■ Exercise directions ■
Could you set down exactly the lines in the records below between the line holding "commands) is log entry 9. -/" and the line holding "t.boot.power = .off", inclusive?

─── Input for this task ───

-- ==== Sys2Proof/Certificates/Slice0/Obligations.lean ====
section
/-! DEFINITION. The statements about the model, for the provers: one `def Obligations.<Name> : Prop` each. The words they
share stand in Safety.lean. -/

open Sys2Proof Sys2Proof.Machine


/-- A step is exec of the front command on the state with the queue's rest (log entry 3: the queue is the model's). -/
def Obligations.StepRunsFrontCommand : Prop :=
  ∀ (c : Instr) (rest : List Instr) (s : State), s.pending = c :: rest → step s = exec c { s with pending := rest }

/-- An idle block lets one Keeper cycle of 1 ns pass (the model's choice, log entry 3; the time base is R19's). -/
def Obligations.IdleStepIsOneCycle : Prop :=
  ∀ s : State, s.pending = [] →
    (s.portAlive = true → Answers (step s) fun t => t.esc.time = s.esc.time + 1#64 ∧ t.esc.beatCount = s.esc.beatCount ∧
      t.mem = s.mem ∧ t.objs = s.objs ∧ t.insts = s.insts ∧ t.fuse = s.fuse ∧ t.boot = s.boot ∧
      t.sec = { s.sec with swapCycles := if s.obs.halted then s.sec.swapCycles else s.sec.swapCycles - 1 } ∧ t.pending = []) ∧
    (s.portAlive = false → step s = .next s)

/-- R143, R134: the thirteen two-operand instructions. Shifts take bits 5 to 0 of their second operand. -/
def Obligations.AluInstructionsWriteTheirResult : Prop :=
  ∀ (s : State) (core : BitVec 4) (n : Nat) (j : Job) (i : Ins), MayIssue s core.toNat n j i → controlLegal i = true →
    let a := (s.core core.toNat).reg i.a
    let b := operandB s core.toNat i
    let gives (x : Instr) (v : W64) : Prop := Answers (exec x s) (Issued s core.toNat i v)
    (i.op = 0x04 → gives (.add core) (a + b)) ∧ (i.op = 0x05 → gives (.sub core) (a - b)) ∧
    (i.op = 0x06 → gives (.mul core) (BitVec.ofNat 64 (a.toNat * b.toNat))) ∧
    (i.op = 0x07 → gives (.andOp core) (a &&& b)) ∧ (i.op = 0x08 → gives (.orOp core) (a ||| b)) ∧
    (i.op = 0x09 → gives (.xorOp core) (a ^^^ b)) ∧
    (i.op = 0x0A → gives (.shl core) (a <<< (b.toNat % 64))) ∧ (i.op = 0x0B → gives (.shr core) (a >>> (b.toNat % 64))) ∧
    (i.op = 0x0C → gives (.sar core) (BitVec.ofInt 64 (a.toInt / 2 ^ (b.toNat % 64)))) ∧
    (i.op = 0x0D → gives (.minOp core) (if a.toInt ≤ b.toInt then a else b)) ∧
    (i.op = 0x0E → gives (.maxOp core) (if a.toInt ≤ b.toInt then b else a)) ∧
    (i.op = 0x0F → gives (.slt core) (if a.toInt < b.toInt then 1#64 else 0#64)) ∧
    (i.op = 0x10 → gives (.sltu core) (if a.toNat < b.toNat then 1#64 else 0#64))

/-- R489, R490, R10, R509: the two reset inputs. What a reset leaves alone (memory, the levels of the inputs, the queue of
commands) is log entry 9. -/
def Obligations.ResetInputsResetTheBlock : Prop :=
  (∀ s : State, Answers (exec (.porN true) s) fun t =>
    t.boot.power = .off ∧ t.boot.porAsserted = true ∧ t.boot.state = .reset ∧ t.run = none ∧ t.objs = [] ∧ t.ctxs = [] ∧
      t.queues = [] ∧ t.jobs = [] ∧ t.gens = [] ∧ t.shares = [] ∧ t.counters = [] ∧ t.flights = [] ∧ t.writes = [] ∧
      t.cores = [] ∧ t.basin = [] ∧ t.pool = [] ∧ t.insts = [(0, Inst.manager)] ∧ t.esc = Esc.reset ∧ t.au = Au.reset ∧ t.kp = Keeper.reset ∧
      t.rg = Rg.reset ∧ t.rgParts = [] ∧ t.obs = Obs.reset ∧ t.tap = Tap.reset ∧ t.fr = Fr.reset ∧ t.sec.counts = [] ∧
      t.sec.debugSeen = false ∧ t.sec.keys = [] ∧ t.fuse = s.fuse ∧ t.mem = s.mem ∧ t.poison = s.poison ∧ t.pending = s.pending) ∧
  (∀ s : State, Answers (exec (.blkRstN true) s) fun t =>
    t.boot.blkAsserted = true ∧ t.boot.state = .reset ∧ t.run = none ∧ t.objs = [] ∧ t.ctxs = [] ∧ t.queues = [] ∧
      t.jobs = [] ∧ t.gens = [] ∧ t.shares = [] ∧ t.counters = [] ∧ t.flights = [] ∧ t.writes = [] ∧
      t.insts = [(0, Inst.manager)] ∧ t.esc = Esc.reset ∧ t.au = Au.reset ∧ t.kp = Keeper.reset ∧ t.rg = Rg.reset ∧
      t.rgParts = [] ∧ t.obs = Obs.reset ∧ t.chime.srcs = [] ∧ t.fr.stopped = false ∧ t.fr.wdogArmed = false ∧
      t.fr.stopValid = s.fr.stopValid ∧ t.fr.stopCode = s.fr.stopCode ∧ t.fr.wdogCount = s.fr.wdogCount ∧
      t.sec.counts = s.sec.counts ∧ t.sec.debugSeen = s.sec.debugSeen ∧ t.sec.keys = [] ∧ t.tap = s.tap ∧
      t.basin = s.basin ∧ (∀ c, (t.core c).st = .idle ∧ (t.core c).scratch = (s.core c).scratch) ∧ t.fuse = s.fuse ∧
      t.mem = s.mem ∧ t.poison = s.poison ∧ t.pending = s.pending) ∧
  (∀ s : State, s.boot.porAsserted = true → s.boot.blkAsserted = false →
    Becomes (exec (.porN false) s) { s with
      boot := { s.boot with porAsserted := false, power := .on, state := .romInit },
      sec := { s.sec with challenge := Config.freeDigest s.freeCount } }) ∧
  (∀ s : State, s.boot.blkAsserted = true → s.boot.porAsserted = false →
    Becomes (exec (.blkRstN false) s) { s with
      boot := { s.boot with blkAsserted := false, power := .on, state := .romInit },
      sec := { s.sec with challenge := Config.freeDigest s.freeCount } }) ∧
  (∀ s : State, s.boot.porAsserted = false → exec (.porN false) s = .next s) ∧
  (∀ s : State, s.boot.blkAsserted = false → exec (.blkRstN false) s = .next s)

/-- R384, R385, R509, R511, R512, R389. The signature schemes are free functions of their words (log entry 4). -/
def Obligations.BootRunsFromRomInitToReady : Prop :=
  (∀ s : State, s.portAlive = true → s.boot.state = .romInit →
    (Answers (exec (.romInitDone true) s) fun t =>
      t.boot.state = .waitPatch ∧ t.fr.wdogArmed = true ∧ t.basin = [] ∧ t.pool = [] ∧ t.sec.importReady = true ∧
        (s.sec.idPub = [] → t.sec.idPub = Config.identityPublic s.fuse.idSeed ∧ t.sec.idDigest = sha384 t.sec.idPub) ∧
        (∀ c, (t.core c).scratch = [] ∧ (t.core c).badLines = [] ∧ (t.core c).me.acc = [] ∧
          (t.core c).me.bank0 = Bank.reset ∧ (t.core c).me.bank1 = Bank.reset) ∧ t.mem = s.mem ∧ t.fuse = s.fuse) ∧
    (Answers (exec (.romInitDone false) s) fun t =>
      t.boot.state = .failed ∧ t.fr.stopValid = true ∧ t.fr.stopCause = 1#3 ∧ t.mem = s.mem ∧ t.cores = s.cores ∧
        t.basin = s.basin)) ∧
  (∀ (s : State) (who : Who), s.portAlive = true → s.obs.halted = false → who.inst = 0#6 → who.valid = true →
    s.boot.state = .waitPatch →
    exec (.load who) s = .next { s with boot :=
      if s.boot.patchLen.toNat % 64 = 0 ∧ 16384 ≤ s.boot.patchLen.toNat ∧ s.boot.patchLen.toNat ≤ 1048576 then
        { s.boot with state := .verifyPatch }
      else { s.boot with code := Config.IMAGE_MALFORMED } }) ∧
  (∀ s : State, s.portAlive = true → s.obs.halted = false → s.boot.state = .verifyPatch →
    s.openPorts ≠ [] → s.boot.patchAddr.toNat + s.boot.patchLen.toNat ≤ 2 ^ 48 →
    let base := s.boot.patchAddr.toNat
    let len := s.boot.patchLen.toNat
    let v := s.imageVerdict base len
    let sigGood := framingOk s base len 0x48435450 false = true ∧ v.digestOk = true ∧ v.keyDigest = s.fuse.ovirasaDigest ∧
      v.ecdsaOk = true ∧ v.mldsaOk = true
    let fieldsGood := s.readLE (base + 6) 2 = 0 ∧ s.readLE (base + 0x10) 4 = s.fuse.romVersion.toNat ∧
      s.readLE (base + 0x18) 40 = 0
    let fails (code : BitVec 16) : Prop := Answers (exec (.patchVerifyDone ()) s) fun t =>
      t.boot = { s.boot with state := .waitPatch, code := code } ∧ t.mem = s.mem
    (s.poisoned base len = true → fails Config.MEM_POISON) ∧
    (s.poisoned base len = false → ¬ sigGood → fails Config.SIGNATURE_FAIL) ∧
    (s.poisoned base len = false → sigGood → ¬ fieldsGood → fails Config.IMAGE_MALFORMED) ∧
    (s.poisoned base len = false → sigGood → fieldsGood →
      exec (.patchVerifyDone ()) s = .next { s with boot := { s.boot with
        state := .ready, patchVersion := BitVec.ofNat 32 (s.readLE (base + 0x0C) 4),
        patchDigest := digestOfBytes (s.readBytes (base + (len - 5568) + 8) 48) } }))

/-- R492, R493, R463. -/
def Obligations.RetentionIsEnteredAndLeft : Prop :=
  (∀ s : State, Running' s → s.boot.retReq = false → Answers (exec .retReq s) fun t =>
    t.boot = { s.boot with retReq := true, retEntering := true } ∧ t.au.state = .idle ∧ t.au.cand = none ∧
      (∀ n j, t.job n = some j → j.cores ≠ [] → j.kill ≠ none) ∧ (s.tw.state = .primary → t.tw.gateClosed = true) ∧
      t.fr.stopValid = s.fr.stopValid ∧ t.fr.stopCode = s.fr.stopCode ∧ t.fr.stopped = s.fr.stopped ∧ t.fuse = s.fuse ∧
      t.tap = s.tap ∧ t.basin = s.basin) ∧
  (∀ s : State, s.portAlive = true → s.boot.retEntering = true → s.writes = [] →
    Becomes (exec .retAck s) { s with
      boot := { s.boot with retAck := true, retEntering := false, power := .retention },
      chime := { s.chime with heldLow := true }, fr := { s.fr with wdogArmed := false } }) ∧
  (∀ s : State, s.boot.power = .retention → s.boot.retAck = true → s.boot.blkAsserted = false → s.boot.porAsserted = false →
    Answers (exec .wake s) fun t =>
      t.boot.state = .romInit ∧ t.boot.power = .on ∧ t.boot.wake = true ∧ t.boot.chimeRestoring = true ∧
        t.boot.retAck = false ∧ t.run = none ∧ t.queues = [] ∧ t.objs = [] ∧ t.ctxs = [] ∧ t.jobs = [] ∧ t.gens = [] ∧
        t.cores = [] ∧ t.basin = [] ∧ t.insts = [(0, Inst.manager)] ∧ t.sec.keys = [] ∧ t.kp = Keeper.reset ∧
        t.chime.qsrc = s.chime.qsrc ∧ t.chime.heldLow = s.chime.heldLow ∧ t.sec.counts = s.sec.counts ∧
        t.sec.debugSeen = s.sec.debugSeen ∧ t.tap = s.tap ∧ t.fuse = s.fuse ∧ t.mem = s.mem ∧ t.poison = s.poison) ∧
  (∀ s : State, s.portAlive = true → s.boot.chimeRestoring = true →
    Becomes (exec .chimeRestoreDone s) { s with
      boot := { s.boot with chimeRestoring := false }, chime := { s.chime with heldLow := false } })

───

■ Answer section ■
commands) is log entry 9. -/
def Obligations.ResetInputsResetTheBlock : Prop :=
  (∀ s : State, Answers (exec (.porN true) s) fun t =>
    t.boot.power = .off ∧ t.boot.porAsserted = true ∧ t.boot.state = .reset ∧ t.run = none ∧ t.objs = [] ∧ t.ctxs = [] ∧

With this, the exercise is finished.